Start of Block

-- ==== Sys2Proof/Machine/Operands.lean ====
section
/-! DEFINITION. The barrel shifter and every operand form (42_shift.md R190; 30_encoding.md R125, R126, R128, R129;
44_memory.md R210). -/

namespace Sys2Proof.Machine

/-- A shifted value, the carry out of the shifter, and whether a nonzero shift applied. -/
structure Shifted where
  value : Word
  carry : Bool
  shifted : Bool
  deriving DecidableEq, Repr

/-- `Shift(v, lsl, n)`, n not 0 (42_shift.md R190). -/
def shiftLsl (v : Word) (n : Nat) : Word × Bool :=
  if n < 32 then (v <<< n, v.getLsbD (32 - n)) else if n = 32 then (0#32, v.getLsbD 0) else (0#32, false)

/-- `Shift(v, lsr, n)`, n not 0 (42_shift.md R190). -/
def shiftLsr (v : Word) (n : Nat) : Word × Bool :=
  if n < 32 then (v >>> n, v.getLsbD (n - 1)) else if n = 32 then (0#32, v.getLsbD 31) else (0#32, false)

/-- `Shift(v, asr, n)`, n not 0 (42_shift.md R190). -/
def shiftAsr (v : Word) (n : Nat) : Word × Bool :=
  if n < 32 then (v.sshiftRight n, v.getLsbD (n - 1)) else (if v.msb then 0xFFFFFFFF#32 else 0#32, v.msb)

/-- `Shift(v, ror, n)`, n not 0 (42_shift.md R190). -/
def shiftRor (v : Word) (n : Nat) : Word × Bool :=
  let k := n % 32
  if k = 0 then (v, v.msb) else ((v >>> k) ||| (v <<< (32 - k)), v.getLsbD (k - 1))

/-- `Shift(v, t, n)` with the current C (42_shift.md R190). -/
def shift (v : Word) (t : ShiftType) (n : Nat) (c : Bool) : Shifted :=
  if n = 0 then { value := v, carry := c, shifted := false }
  else
    let r := match t with
      | .lsl => shiftLsl v n
      | .lsr => shiftLsr v n
      | .asr => shiftAsr v n
      | .ror => shiftRor v n
    { value := r.1, carry := r.2, shifted := true }

/-- The value of operand2 or of a MOV operand (30_encoding.md R125, R128). -/
def State.operand (s : State) : Operand2 → Shifted
  | .imm v => { value := v, carry := s.flags.c, shifted := false }
  | .reg xm sh shamt => shift (s.reg xm) sh shamt.toNat s.flags.c

/-- The amount of a shift instruction: imm5, or the low 8 bits of x[m] (30_encoding.md R126). -/
def State.shiftAmount (s : State) : ShiftAmount → Nat
  | .imm v => v.toNat
  | .reg xm => ((s.reg xm).extractLsb' 0 8).toNat

/-- The offset of a load or store (30_encoding.md R129, 44_memory.md R210). -/
def State.memOffset (s : State) : MemOffset → Word
  | .imm v => v
  | .reg xm => s.reg xm

/-- base + offset, modulo 2^32 (44_memory.md R210). -/
def State.indexed (s : State) (xn : Reg) (off : MemOffset) : Word := s.reg xn + s.memOffset off

/-- The access address of a load or store (44_memory.md R210). -/
def State.accessAddr (s : State) (xn : Reg) (am : AddrMode) (off : MemOffset) : Word :=
  match am with
  | .offsetOnly => s.indexed xn off
  | .preIndexed => s.indexed xn off
  | .postIndexed => s.reg xn

/-- Write the base register back, in the pre- and post-indexed modes (44_memory.md R210). -/
def State.writeBack (s : State) (xn : Reg) (am : AddrMode) (v : Word) : State :=
  match am with
  | .offsetOnly => s
  | .preIndexed => s.setReg xn v
  | .postIndexed => s.setReg xn v

end Sys2Proof.Machine
end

End of Block

(Assignment) Within the records above, determine the number of lines that hold the word "base" and return only that value.

(Solution to the problem) 2